Lesson 25. Conduction and Transpiration of Water and Plant Processes

25.1 WATER CONDUCTION

Water is conducted from the root surface to leaf surface through the plant body. The difference of yair and yroot surface results in the accent of water. The transpiration from leaf surface sets up imbibitational forces in the mesophyll cells that are transmitted through the hydrodynamic system in the plant to the root surface. Water moves in liquid form from the soil to leaf cells through root cells and the conductive system of xylem. It moves in vapour form from leaf cells to the air through intercellular spaces in the leaf and stomatal openings. Water moving into the xylem of roots from the root surface and then to leaves through vascular bundles finds its way along the path of least resistance. The xylem functions in water conduction. The water conduction is based on the cohesion theory. Water molecules have mutual attraction for each other, and water columns confined in small capillaries cohere with a tensile strength sufficient to pull them up to the evaporating leaf surface. It may block the lumina and offer resistance to water conduction. The xylem is however considered having an adequate conduction capacity to overcome the loss of conductivity owing to blocking by air bubbles (Kramer et al., 1967 and Kramer, 1969).

25.2 TRANSPIRATION

Transpiration is the process by which plants lose water in vapour form into the air through their aerial parts, mainly leaves. It involves nearly 99 per cent of the volume of water absorbed by young plants. Usually about 95 percent of the water absorbed is transpired and only about 5 per cent of that is used by the plant for metabolic purpose and making the body weight. About 90 to 95 per cent of the transpiration occurs during the day time and 5 to 10 per cent during the night time. Pineapple plant is the exception in which most of the stomata remain open during the night time and the major transpiration takes place at night. Transpiration is essentially a physiological process and can be considered primarily as a physical evaporation process from leaves. Plant structures and physiological behaviors of plants modify the rate of water loss in the process. The stomatal transpiration accounts for the greatest loss of water, while the cuticular or lenticular transpiration comprises relatively a very small loss. Transpiration rate is minimum in the morning. It increases with the increase in temperature during the daytime and reaches the maximum at around 2 PM local time.
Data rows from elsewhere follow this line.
/-- Pages leave staging, or reservations end: their slots and codewords are freed (R286). -/
def dropPages (b : Block) (n : Nat) (gone : StPage → Bool) : Block :=
  let ids := ((lane b n).pages.filter gone).flatMap (fun p => p.cws)
  let b := updLane b n (fun l => { l with
    pages := l.pages.filter (fun p => !gone p), heldFrames := l.heldFrames.filter (fun c => !ids.contains c) })
  { b with cws := b.cws.filter (fun x => !ids.contains x.1) }

/-- The page after `p` of a unit that no page in staging holds (R143). -/
def nextFree : Nat → Block → Nat → Nat → Nat → Nat → Nat
  | 0, _, _, _, _, p => p
  | k + 1, b, n, d, u, p => if (stPage b n d u p).isSome then nextFree k b n d u (p + 1) else p

/-- LN_BUF_CFG.READ_MIN in force. -/
def readMin (b : Block) (n : Nat) : Nat := max 3 (min 16 (rfld b (laneReg n 0x240) 12 8))

/-- LN_BUF_CFG.SOFT_MAX in force (R276). -/
def softMax (b : Block) (n : Nat) : Nat := max 1 (min 4 (rfld b (laneReg n 0x240) 18 16))

/-- LN_BUF_CFG.HOLD in force (R281). -/
def holdMax (b : Block) (n : Nat) : Nat :=
  min (rfld b (laneReg n 0x240) 4 0) ((lane b n).frames - readMin b n - 3 * softMax b n)

/-- The codeword exists. -/
def cwLive (b : Block) (id : Nat) : Bool := b.cws.any (fun x => decide (x.1 = id))

/-- The frames a codeword takes (R268, R275 to R277, R281). -/
def cwFrames (c : Cw) : Nat :=
  match c.stage with
  | .transfer | .hard | .hostWrite | .loading | .stagingWrite | .stagingRead => 1
  | .softSense | .softQueued | .softDecode => 3
  | .done => ofBool c.kept
  | _ => 0

/-- The frames of the codewords of a lane for which a test holds. -/
def framesOf (b : Block) (n : Nat) (p : Cw → Bool) : Nat :=
  ((b.cws.filter (fun x => decide (x.2.lane = n) && p x.2)).map (fun x => cwFrames x.2)).foldl (· + ·) 0

/-- The frames of a lane in use (R279 to R281): of its codewords, of those held, and of the pass being issued. -/
def framesUsed (b : Block) (n : Nat) : Nat :=
  framesOf b n (fun _ => true) + (lane b n).heldFrames.length + (((lane b n).passes.map (fun p => p.frames.length)).foldl (· + ·) 0)

/-- The codeword is being written (R280): its data comes into its frame, or its staging write is out. -/
def Cw.writing (c : Cw) : Bool := decide (c.stage = .loading) || decide (c.stage = .stagingWrite)

/-- Frames free at present (LN_BUF_STAT.FREE). -/
def framesFree (b : Block) (n : Nat) : Nat := (lane b n).frames - framesUsed b n

/-- The frames that writes may still take (R280): those being written and those held together stay within FRAMES − READ_MIN. -/
def writeRoom (b : Block) (n : Nat) : Nat :=
  min (framesFree b n) ((lane b n).frames - readMin b n - (framesOf b n Cw.writing + (lane b n).heldFrames.length))

/-- Codewords of a lane being sensed, queued or in soft decode (R276). -/
def softCount (b : Block) (n : Nat) : Nat :=
  (b.cws.filter (fun x => decide (x.2.lane = n) && decide (cwFrames x.2 = 3))).length

/-- Held codewords are released until a test of the lane's frames holds, whole wordlines, the longest held first (R281). -/
def releaseUntil (enough : Block → Bool) : Nat → Nat → Block → Block
  | 0, _, b => b
  | fuel + 1, n, b =>
    let l := lane b n
    match l.heldFrames with
    | [] => b
    | c :: _ =>
      if enough b then b
      else
        let w := wlPages b (dieFamily b n (paDie (cw b c).pa))
        let same (x : Nat) : Bool :=
          decide (paDie (cw b x).pa = paDie (cw b c).pa ∧ paUnit (cw b x).pa = paUnit (cw b c).pa ∧
            paPage (cw b x).pa / w = paPage (cw b c).pa / w)
        let gone := (l.heldFrames.filter same).length
        let b := updLane b n (fun l => { l with heldFrames := l.heldFrames.filter (fun x => !same x) })
        releaseUntil enough fuel n (rinc b (laneReg n 0x248) 31 16 gone)

/-- Held codewords are released until k frames are free (R281). -/
def releaseHeld (n k : Nat) (b : Block) : Block := releaseUntil (fun b => decide (k ≤ framesFree b n)) (lane b n).heldFrames.length n b

/-- Held codewords are released until a write finds a frame (R280, R281), also where it waits for READ_MIN alone (log entry 113, DEDUCED). -/
def releaseForWrite (n : Nat) (b : Block) : Block := releaseUntil (fun b => decide (0 < writeRoom b n)) (lane b n).heldFrames.length n b

/-- An inbound job gets the frame that its data comes into (R264, R280, R281), none where it must wait: of a codeword being written, of
one read from staging, or of one read back for the pass being issued. -/
def jobFrame (b : Block) (n : Nat) (j : Job) : Option Block :=
  match j.use with
  | .hostIn _ _ c =>
    if (cw b c).stage = .encode then
      let b := releaseForWrite n b
      if writeRoom b n = 0 then none else some (updCw b c (fun x => { x with stage := .loading }))
    else some b
  | .stageRead c =>
    if (cw b c).stage = .stagingQueued then
      let b := releaseHeld n 1 b
      if framesFree b n = 0 then none else some (updCw b c (fun x => { x with stage := .stagingRead }))
    else if (lane b n).passes.any (fun p => p.waits.contains c) then
      let b := releaseHeld n 1 b
      if framesFree b n = 0 then none
      else some (updLane b n (fun l => { l with
        passes := l.passes.map (fun p => if p.waits.contains c then { p with frames := p.frames ++ [c] } else p) }))
    else some b
  | _ => some b

/-- The beats of a job. -/
def Job.beats (x : Job) : Nat := (x.addr % 64 + x.len + 63) / 64

/-- The shadow set of a lane-bound channel keeps the job that the lane last handed over (R336, R346): its address in fabric memory and
its count. -/
def noteShadow (j c : Nat) (inbound : Bool) (x : Job) (b : Block) : Block :=
  let a := if inbound then 0x10 else 0x18
  rput (rput (rput b (chanReg j c a) (toWord x.addr)) (chanReg j c (a + 4)) (toWord (x.addr / 2 ^ 32))) (chanReg j c 0x20) (toWord x.beats)

/-- A lane-bound channel's job has run (R347, R341): its live fabric pointer stands past its last beat, and with no job handed over the
channel is IDLE with DONE set. -/
def noteDone (j c : Nat) (inbound last : Bool) (x : Job) (b : Block) : Block :=
  let a := if inbound then 0x30 else 0x38
  let e := x.addr / 64 * 64 + 64 * x.beats
  let b := rput (rput (rput b (chanReg j c a) (toWord e)) (chanReg j c (a + 4)) (toWord (e / 2 ^ 32))) (chanReg j c 0x24) 0
  if last then rset1 b (chanReg j c 8) 16 else b

/-- The job at the head of a lane's channel starts (R336, R346), an inbound one once its data has a frame (R24, R264): its bursts are
issued in address order. -/
def startJob (b : Block) (n : Nat) (inbound : Bool) : Block :=
  match (if inbound then (lane b n).inJobs else (lane b n).outJobs) with
  | [] => b
  | j :: r =>
    match if j.started then none else if inbound then jobFrame b n j else some b with
    | none => b
    | some b =>
      let c := jobChan n inbound
      let prio := rfld b (chanReg (n / 8) c 0) 1 0
      let at_ := jobAddr b n j
      let j := { j with started := true, addr := at_.getD j.addr }
      let base := j.addr / 64 * 64
      let b := updLane b n (fun l => if inbound then { l with inJobs := j :: r } else { l with outJobs := j :: r })
      let b := noteShadow (n / 8) c inbound j (rinc b (chanReg (n / 8) c 8) 31 24 1)
      if at_.isNone then b
      else if inbound then
        let beats := (j.addr % 64 + j.len + 63) / 64
        each (cutBursts beats base beats) (fun b p =>
          jobBurst n true b (mkRead (n / 8) c prio (.job n true ((p.1 - base) / 64)) p.1 p.2 j.sec)) b
      else
        let beats := outBeats j.addr j.data
        each (cutBursts beats.length base beats.length) (fun b p =>
          let part := (beats.drop ((p.1 - base) / 64)).take p.2
          jobBurst n false b (mkWrite (n / 8) c prio (.job n false ((p.1 - base) / 64)) p.1 (part.map (·.1)) (part.map (·.2))
            j.sec)) b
Transpiration is usually expressed by transpiration ratio or transpiration coefficient that refers to the volume of water transpired by a plant to produce a unit quantity of dry matter. The value is dimensionless.

25.2.1 Transpiration Mechanism

Conversion of water from liquid vapour occurs at the moist surface of mesophyll cells. Mesophyll tissues of leaves are composed of loosely connected parenchyma cells with a large volume of intercellular spaces. The internally exposed surface area of cells is between 5 to 30 times the external leaf surface are (Kramer et al., 1967 and Kramer 1969). Cell walls are usually hydrophobic and are covered with a thin layer of water. When there is a water deficit, the conductivity of cell walls and the permeability of protoplasm decrease restricting vaporization of water. Water moves from the vascular system into masophyll tissues of leaf and evaporates from the cell surface into the intercellular spaces that are continuous to the substomatal cavities. Water vapour then diffuses into the atmosphere through stomata owing to the diffusion pressure deficit.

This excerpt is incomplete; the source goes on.